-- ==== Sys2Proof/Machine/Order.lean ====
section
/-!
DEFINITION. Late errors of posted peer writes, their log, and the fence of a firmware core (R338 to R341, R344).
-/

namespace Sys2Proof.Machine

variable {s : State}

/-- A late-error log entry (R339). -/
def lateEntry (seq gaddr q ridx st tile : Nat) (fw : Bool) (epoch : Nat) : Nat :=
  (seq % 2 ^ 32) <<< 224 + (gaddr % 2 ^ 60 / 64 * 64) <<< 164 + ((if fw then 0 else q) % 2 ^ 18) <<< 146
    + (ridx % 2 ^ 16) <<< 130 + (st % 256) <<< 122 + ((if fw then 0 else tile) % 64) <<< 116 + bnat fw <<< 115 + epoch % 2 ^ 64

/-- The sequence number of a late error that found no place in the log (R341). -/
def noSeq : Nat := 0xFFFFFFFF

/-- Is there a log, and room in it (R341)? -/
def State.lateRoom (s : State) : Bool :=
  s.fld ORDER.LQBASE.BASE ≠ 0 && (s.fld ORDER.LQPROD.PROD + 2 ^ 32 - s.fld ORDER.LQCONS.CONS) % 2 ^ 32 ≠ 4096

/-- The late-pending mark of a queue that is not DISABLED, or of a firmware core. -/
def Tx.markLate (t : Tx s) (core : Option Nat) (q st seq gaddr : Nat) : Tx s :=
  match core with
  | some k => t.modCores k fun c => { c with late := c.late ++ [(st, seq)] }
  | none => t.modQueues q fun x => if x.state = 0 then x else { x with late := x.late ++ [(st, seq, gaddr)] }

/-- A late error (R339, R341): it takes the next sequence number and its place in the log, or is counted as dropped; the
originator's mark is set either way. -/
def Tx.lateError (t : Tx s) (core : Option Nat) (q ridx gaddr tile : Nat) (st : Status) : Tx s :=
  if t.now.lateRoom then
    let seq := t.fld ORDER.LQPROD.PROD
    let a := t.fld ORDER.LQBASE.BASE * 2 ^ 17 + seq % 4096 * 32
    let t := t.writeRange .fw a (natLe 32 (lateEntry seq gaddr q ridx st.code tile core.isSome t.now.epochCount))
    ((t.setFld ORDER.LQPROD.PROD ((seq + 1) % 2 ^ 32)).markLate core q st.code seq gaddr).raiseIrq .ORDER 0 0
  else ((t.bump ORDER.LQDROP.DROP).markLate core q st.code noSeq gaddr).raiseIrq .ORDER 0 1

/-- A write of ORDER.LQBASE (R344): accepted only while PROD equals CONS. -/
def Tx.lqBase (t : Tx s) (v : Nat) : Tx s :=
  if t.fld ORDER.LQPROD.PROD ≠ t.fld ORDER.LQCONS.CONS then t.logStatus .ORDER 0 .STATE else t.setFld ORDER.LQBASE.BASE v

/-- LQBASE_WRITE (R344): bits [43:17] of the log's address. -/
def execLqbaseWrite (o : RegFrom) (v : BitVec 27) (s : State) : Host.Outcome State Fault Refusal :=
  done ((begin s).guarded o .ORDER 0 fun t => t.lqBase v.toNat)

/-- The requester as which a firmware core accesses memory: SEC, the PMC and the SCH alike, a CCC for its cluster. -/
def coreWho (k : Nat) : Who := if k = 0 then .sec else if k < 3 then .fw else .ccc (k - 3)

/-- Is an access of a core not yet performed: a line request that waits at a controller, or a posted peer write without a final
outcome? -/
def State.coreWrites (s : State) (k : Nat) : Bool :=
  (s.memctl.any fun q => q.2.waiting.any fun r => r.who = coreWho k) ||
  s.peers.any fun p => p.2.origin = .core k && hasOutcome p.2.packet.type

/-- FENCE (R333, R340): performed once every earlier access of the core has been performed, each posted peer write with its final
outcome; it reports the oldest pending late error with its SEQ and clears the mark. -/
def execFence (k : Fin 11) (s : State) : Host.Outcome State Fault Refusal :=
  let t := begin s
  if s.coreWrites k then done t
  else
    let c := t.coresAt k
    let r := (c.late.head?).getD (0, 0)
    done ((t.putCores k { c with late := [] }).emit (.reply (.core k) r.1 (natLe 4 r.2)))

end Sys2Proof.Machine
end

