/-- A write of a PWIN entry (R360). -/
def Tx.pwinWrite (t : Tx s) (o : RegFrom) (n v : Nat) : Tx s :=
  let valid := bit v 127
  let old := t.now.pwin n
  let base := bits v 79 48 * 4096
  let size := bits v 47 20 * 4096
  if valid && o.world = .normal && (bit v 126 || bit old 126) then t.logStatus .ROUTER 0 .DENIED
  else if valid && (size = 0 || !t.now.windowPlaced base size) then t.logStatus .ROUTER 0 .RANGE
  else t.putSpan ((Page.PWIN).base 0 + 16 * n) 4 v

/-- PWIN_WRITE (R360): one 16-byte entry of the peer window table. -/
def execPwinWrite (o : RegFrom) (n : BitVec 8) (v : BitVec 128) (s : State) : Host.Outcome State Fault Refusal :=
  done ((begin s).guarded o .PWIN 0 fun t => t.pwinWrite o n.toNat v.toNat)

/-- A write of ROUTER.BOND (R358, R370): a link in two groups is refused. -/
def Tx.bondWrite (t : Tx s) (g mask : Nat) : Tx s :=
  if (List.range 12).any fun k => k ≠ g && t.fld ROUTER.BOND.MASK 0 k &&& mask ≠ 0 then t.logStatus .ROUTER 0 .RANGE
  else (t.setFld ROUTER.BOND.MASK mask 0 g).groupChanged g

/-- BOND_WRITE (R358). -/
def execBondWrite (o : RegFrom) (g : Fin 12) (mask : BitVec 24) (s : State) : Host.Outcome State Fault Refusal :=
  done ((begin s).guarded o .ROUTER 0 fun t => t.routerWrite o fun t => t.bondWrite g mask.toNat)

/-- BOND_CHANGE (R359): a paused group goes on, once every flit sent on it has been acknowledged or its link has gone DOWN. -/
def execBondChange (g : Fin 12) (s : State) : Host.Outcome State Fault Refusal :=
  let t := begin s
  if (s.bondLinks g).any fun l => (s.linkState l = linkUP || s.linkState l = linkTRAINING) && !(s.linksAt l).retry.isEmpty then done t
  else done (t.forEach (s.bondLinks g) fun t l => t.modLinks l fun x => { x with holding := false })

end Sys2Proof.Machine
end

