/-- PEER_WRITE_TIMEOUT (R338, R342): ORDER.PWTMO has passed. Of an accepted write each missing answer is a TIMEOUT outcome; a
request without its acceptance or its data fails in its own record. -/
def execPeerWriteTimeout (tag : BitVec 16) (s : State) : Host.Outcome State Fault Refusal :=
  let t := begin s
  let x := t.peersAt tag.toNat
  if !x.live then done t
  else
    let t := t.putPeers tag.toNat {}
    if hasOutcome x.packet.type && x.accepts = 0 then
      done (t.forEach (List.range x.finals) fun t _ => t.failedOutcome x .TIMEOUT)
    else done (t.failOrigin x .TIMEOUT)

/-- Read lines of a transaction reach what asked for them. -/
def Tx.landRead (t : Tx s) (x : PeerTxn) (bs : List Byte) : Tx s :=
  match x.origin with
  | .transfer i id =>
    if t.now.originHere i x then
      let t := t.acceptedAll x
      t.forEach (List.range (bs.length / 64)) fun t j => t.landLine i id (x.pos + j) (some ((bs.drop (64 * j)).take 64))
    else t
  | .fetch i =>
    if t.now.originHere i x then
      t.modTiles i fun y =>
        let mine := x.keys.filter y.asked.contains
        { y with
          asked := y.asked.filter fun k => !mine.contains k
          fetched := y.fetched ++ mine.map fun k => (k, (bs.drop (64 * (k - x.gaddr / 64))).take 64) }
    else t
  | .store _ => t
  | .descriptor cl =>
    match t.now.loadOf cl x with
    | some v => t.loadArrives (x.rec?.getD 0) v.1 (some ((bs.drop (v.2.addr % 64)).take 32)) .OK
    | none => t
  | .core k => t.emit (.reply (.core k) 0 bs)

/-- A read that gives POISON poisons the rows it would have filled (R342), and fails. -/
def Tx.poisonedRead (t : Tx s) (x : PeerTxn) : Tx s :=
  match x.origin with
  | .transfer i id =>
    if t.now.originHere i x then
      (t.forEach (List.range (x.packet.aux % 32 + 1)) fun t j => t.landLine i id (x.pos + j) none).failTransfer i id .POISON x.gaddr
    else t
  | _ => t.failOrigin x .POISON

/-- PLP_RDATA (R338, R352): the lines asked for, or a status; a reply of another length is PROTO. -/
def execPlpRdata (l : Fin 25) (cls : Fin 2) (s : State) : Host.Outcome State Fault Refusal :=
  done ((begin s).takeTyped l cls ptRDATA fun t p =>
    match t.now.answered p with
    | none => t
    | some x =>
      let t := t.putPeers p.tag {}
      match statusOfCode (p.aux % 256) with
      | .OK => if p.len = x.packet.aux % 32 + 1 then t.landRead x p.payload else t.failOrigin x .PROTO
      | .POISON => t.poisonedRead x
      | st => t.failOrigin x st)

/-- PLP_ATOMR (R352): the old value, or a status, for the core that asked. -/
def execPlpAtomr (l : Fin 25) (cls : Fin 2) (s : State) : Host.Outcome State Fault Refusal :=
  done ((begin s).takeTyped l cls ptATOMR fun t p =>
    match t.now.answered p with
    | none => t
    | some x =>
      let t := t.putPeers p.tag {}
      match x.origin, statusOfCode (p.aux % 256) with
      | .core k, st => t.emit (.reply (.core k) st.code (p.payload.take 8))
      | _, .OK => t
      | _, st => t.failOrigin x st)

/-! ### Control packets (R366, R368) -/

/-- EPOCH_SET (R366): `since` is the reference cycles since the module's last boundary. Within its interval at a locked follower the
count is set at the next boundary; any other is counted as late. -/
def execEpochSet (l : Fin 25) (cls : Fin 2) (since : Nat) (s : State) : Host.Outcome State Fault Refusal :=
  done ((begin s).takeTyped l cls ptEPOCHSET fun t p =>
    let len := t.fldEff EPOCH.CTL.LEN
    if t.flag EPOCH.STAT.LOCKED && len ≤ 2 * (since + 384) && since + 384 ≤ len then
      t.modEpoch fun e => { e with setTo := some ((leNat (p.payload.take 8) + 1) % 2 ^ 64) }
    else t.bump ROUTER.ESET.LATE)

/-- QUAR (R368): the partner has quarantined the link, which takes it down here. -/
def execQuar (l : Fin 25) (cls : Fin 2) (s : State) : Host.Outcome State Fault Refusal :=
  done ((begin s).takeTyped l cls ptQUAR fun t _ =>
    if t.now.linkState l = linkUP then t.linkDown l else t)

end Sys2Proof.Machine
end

▸ **Requirement**:
In the listing above, the lines from the one containing "else t.putSpan ((Page.PWIN).base" through the one containing "done ((begin s).guarded o .PWIN" must be set down exactly, with no other lines.

▸ **Response**:
  else t.putSpan ((Page.PWIN).base 0 + 16 * n) 4 v

/-- PWIN_WRITE (R360): one 16-byte entry of the peer window table. -/
def execPwinWrite (o : RegFrom) (n : BitVec 8) (v : BitVec 128) (s : State) : Host.Outcome State Fault Refusal :=
  done ((begin s).guarded o .PWIN 0 fun t => t.pwinWrite o n.toNat v.toNat)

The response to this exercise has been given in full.